Geschrieben am 14. Dezember 2013 von für Bücher, Crimemag

Klassiker-Check: Erskine Childers/Sam Llewellyn

Sam_Llewellyn_Tödliches_WattLetzte Heuler

‒ Segelbücher von Erskine Childers und Sam Llewellyn und die Angst vor Deutschland im Wandel der Zeit. Ein Klassiker-Check von Lutz Göllner.

Segelboote und Bücher sollten eigentlich natürliche Feinde sein. Ich meine: Wo verstaut man auf einem engen Boot das unhandliche Papierzeugs? Was tun, wenn das Buch nass wird? Und hat man beim Segeln überhaupt Zeit zu lesen?

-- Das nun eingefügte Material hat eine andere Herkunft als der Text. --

-- ==== Sys2Proof/Certificates/Slice0/Obligations.lean ====
section
/-! DEFINITION. The statements for the provers: for every command of the table where it completes and what it then leaves (the statements that end in
"Complete"), what it leaves unchanged ("Frames"), the rules of the bus, of locked pages and of pages under test, the invariants that every step keeps, and the
state after reset. -/

open Sys2Proof Sys2Proof.Machine Sys2Proof.Machine.State

/-- BUS_ACCESS (02 R40; 13 R325): an admitted access to SRAM completes. A read answers the bytes that memory holds; a write that meets no foreign radio
buffer block and no damaged word stores its bytes at its address, and every other byte of memory, every register and every page keep their values. -/
def Obligations.BusAccessToSramCompletes : Prop :=
  ∀ (s : State) (r : BusReq), s.canonical = true → s.admits r = true → regionOf r.addr.toNat = .apcSram ∨ regionOf r.addr.toNat = .ntcSram →
    regionOf (lastByte r) = regionOf r.addr.toNat →
    (r.op = .read → s.rangeBad r.addr.toNat (sizeBytes r.size) = false →
      exec (.busAccess r) s = .next (s.answer r.ini (BitVec.ofNat 32 (leNat (s.bytesAt r.addr.toNat (sizeBytes r.size)))) .ok)) ∧
    (∀ w, r.op = .write w → s.partialBad r.addr.toNat (sizeBytes r.size) = false →
      ∃ t, exec (.busAccess r) s = .next t ∧ t.out = s.out.set r.ini ⟨0, .ok⟩ ∧ t.regs = s.regs ∧ t.bank = s.bank ∧ t.pages = s.pages ∧
        (∀ k, k < sizeBytes r.size → t.byte (r.addr.toNat + k) = BitVec.ofNat 8 (w.toNat / 256 ^ k)) ∧
        ∀ x, ¬(r.addr.toNat ≤ x ∧ x < r.addr.toNat + sizeBytes r.size) → t.byte x = s.byte x)

/-- PAGE_ENABLE, LOCK, IRQ_SET (02 R50, R52, R54): an admitted write of PAGE_CTRL to an unlocked page that is not under test sets ENABLE as written and no
other page's, and leaves every LOCK; where no work of the block hangs on ENABLE (every page but PWR, CLK, TMB, SPT0 to SPT3, GPIO, RAD, LNK and HVL)
every register but PAGE_CTRL and PAGE_STAT of the page, and memory, keep their values; with LOCK = 1 the page is locked and nothing else changes;
IRQ_SET sets the IRQ_RAW bits written and changes no other register. -/
def Obligations.PageControlCommandsComplete : Prop :=
  (∀ (s : State) (i : Initiator) (p : Nat) (en : Bool), p < 0x29 → s.canonical = true →
    s.admits (writeReq i (Reg.PAGE_CTRL p) (BitVec.ofNat 32 (boolNat en))) = true → s.on (F.PAGE_STAT_UNDER_TEST p) = false → s.locked p = false →
    ∃ t, exec (.pageEnable i p en) s = .next t ∧ t.enabled p = en ∧ t.out.get i = ⟨0, .ok⟩ ∧ (∀ q, q ≠ p → t.enabled q = s.enabled q) ∧
      (∀ q, t.locked q = s.locked q) ∧
      ([P.PWR, P.CLK, P.TMB, P.SPT 0, P.SPT 1, P.SPT 2, P.SPT 3, P.GPIO, P.RAD, P.LNK, P.HVL].contains p = false →
        t.mem = s.mem ∧ ∀ a, a ≠ Reg.PAGE_CTRL p → a ≠ Reg.PAGE_STAT p → t.reg a = s.reg a)) ∧
  (∀ (s : State) (i : Initiator) (p : Nat), p < 0x29 → s.canonical = true →
    s.admits (writeReq i (Reg.PAGE_CTRL p) (BitVec.ofNat 32 (4 + boolNat (s.enabled p)))) = true →
    s.on (F.PAGE_STAT_UNDER_TEST p) = false → s.locked p = false →
    ∃ t, exec (.lock i p (s.enabled p)) s = .next t ∧ t.locked p = true ∧ t.enabled p = s.enabled p ∧ t.mem = s.mem ∧
      ∀ a, a ≠ Reg.PAGE_CTRL p → t.reg a = s.reg a) ∧
  (∀ (s : State) (i : Initiator) (p : Nat) (w : Word), p < 0x29 → s.canonical = true → s.admits (writeReq i (Reg.IRQ_SET p) w) = true →
    ∃ t, exec (.irqSet i p w) s = .next t ∧ t.reg (Reg.IRQ_RAW p) = s.reg (Reg.IRQ_RAW p) ||| w ∧ t.mem = s.mem ∧
      ∀ a, a ≠ Reg.IRQ_RAW p → t.reg a = s.reg a)

/-- SOFT_RESET, SOFT_RESET_DONE, BANK_CLEAR_DONE (02 R51; 13 R326): a soft reset leaves the page resetting, so that accesses to it wait, discards the seal
reference with REF_VALID, and keeps ENABLE; where no work of the block and no recording hangs on its registers (every page but those listed in the
second clause) every register at 0x100 and above that is one for all initiators returns to its reset value but for the fields that report the present
state, and every register of another page, the page's IRQ_RAW and memory keep their values. When the reset completes, or when a bank is clear, the
waiting mark is gone; with no access waiting for it every register and memory keep their values. -/
def Obligations.ResetAndClearCommandsComplete : Prop :=
  (∀ (s : State) (i : Initiator) (p : Nat) (w : Word), p < 0x29 → p < s.pages.length → s.canonical = true →
    s.admits (writeReq i (Reg.PAGE_CTRL p) (withBits w 1 1 1)) = true → s.on (F.PAGE_STAT_UNDER_TEST p) = false → s.locked p = false →
    w.toNat.testBit 0 = s.enabled p → w.toNat.testBit 2 = false →
    ∃ t, exec (.softReset i p w) s = .next t ∧ (t.page p).resetting = true ∧ (t.page p).reference = 0 ∧ t.get (F.SEAL_CTRL_REF_VALID p) = 0 ∧
      t.enabled p = s.enabled p ∧ t.locked p = false ∧ t.out.get i = ⟨0, .ok⟩) ∧
  (∀ (s : State) (i : Initiator) (p : Nat) (w : Word), p < 0x29 →
    [P.PWR, P.CLK, P.TMB, P.LPT, P.WDT, P.SPT 0, P.SPT 1, P.SPT 2, P.SPT 3, P.FLC, P.GPIO, P.EVF, P.RFE, P.SYN, P.NBD, P.OFD, P.LNK, P.FRM, P.HVL,
    P.REC].contains p = false →
    p < s.pages.length → s.canonical = true →
    s.admits (writeReq i (Reg.PAGE_CTRL p) (withBits w 1 1 1)) = true → s.on (F.PAGE_STAT_UNDER_TEST p) = false → s.locked p = false →
    w.toNat.testBit 0 = s.enabled p → w.toNat.testBit 2 = false →
    ∃ t, exec (.softReset i p w) s = .next t ∧ t.mem = s.mem ∧ t.reg (Reg.IRQ_RAW p) = s.reg (Reg.IRQ_RAW p) ∧
      (∀ q off, q ≠ p → off < 0x1000 → t.reg (pageAddr q off) = s.reg (pageAddr q off)) ∧
      ∀ r ∈ pageRows p, r.per = false → ∀ k, k < r.count → ∀ a, a = pageAddr p (r.off + k * r.stride) →
        t.reg a = (s.reg a &&& BitVec.ofNat 32 r.live) ||| (resetOf a &&& ~~~BitVec.ofNat 32 r.live)) ∧
  (∀ (s : State) (p : Nat), p < s.pages.length → (s.page p).resetting = true → (∀ x ∈ s.stalled, x.why ≠ .softReset p) →
    ∃ t, exec (.softResetDone p) s = .next t ∧ t.page p = { s.page p with resetting := false } ∧ t.regs = s.regs ∧ t.mem = s.mem ∧
      ∀ q, q ≠ p → t.page q = s.page q) ∧
  (∀ (s : State) (b : Nat), s.pwr.clearing.contains b = true → (∀ x ∈ s.stalled, x.why ≠ .bankClear b) →
    ∃ t, exec (.bankClearDone b) s = .next t ∧ t.pwr.clearing.contains b = false ∧ t.regs = s.regs ∧ t.mem = s.mem ∧
      ∀ c, c ≠ b → t.pwr.clearing.contains c = s.pwr.clearing.contains c)

/-- COMPUTE, LATCH_REF, SEAL_INTERVAL, SEAL_DONE (02 R55 to R57; 21 R479): a computation begins with DONE = 0 over the words of the moment; the reference
takes SEAL; an interval starts the computation of a page with PERIODIC = 1; a computation that no write fell into ends with SEAL, DONE = 1 and
SEAL_DIRTY = 0. -/
def Obligations.SealCommandsComplete : Prop :=
  (∀ (s : State) (i : Initiator) (p : Nat) (w : Word), p < s.pages.length → p < 0x29 → s.canonical = true →
    s.admits (writeReq i (Reg.SEAL_CTRL p) (withBits w 0 1 1)) = true → (s.page p).run = none → w.toNat.testBit 3 = false →
    ∃ t, exec (.compute i p w) s = .next t ∧ (t.page p).run.isSome = true ∧ t.get (F.SEAL_CTRL_DONE p) = 0 ∧
      s.onlyChanges t [.bus, .pages] [] [Reg.SEAL_CTRL p]) ∧
  (∀ (s : State) (i : Initiator) (p : Nat) (w : Word), p < s.pages.length → p < 0x29 → s.canonical = true →
    s.admits (writeReq i (Reg.SEAL_CTRL p) (withBits w 3 1 1)) = true → w.toNat.testBit 0 = false →
    ∃ t, exec (.latchRef i p w) s = .next t ∧ (t.page p).reference = (s.reg (Reg.SEAL p)).toNat ∧ t.get (F.SEAL_CTRL_REF_VALID p) = 1 ∧
      s.onlyChanges t [.bus, .pages] [] [Reg.SEAL_CTRL p]) ∧
  (∀ (s : State) (p : Nat), p < s.pages.length → s.canonical = true → pagePresent s.variant p = true → s.pageOn p = true →
    s.on (F.SEAL_CTRL_PERIODIC p) = true → (s.page p).run = none →
    ∃ t, exec (.sealInterval [p]) s = .next t ∧ (t.page p).run = some ⟨s.sealWords p, false⟩ ∧ t.get (F.SEAL_CTRL_DONE p) = 0) ∧
  (∀ (s : State) (p : Nat), p < s.pages.length → p < 0x29 → s.canonical = true → (s.page p).run = some ⟨s.sealWords p, false⟩ →
    (s.page p).held = false →
    s.on (F.SEAL_CTRL_CHECK_EN p) = false →
    ∃ t, exec (.sealDone p) s = .next t ∧ (t.page p).run = none ∧
      t.reg (Reg.SEAL p) = BitVec.ofNat 32 (crc32 ((s.sealWords p).foldr (fun w bs => natLe 4 w ++ bs) [])) ∧
      t.get (F.SEAL_CTRL_DONE p) = 1 ∧ t.get (F.PAGE_STAT_SEAL_DIRTY p) = 0)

Trotzdem bieten sich ja doch einige Bücher für eine kleine, aber feine Segelbibliothek an: Patrick O’Brians „Aubrey & Maturin“-Serie kommt da in den Sinn (dazu TW auf kaliber.38), der ziemlich fiese Psychothriller „Todesstille“ von Charles Williams und natürlich Erskine Childers „Rätsel der Sandbank“, jener Urvater aller Spionageromane.

Erskine_Childers_Das_Rätsel_der_SandbankIm Jahr 1903 erschien der visionäre Band, in dem zwei höchst britische Gentlemen, der Ich-Erzähler Carruthers und sein ehemaliger Kommilitone Davies, mit einem Einhandsegler durch das deutsche Wattenmeer kreuzen. Was wie ein Ferienbuch beginnt, entwickelt sich schnell zu einer spannenden Spionagegeschichte, denn Davies arbeitet für die Admiralität und will genaue Seekarten der ostfriesischen Inseln erstellen. Bald kommt der schwedische Kaufmann Dollmann ins Spiel, der Davies nach dem Leben trachtet. Und dann verliebt sich Carruthers ausgerechnet in Clara, Dollmanns Tochter. Die beiden Amateurspione kommen einer ungeheuerlichen Verschwörung auf die Spur, denn Albion droht eine Invasion durch die kaiserliche Flotte und nicht jeder Protagonist der Story ist das, was er zu sein vorgibt. Carruthers und Davies müssen mehrmals um ihr Leben segeln.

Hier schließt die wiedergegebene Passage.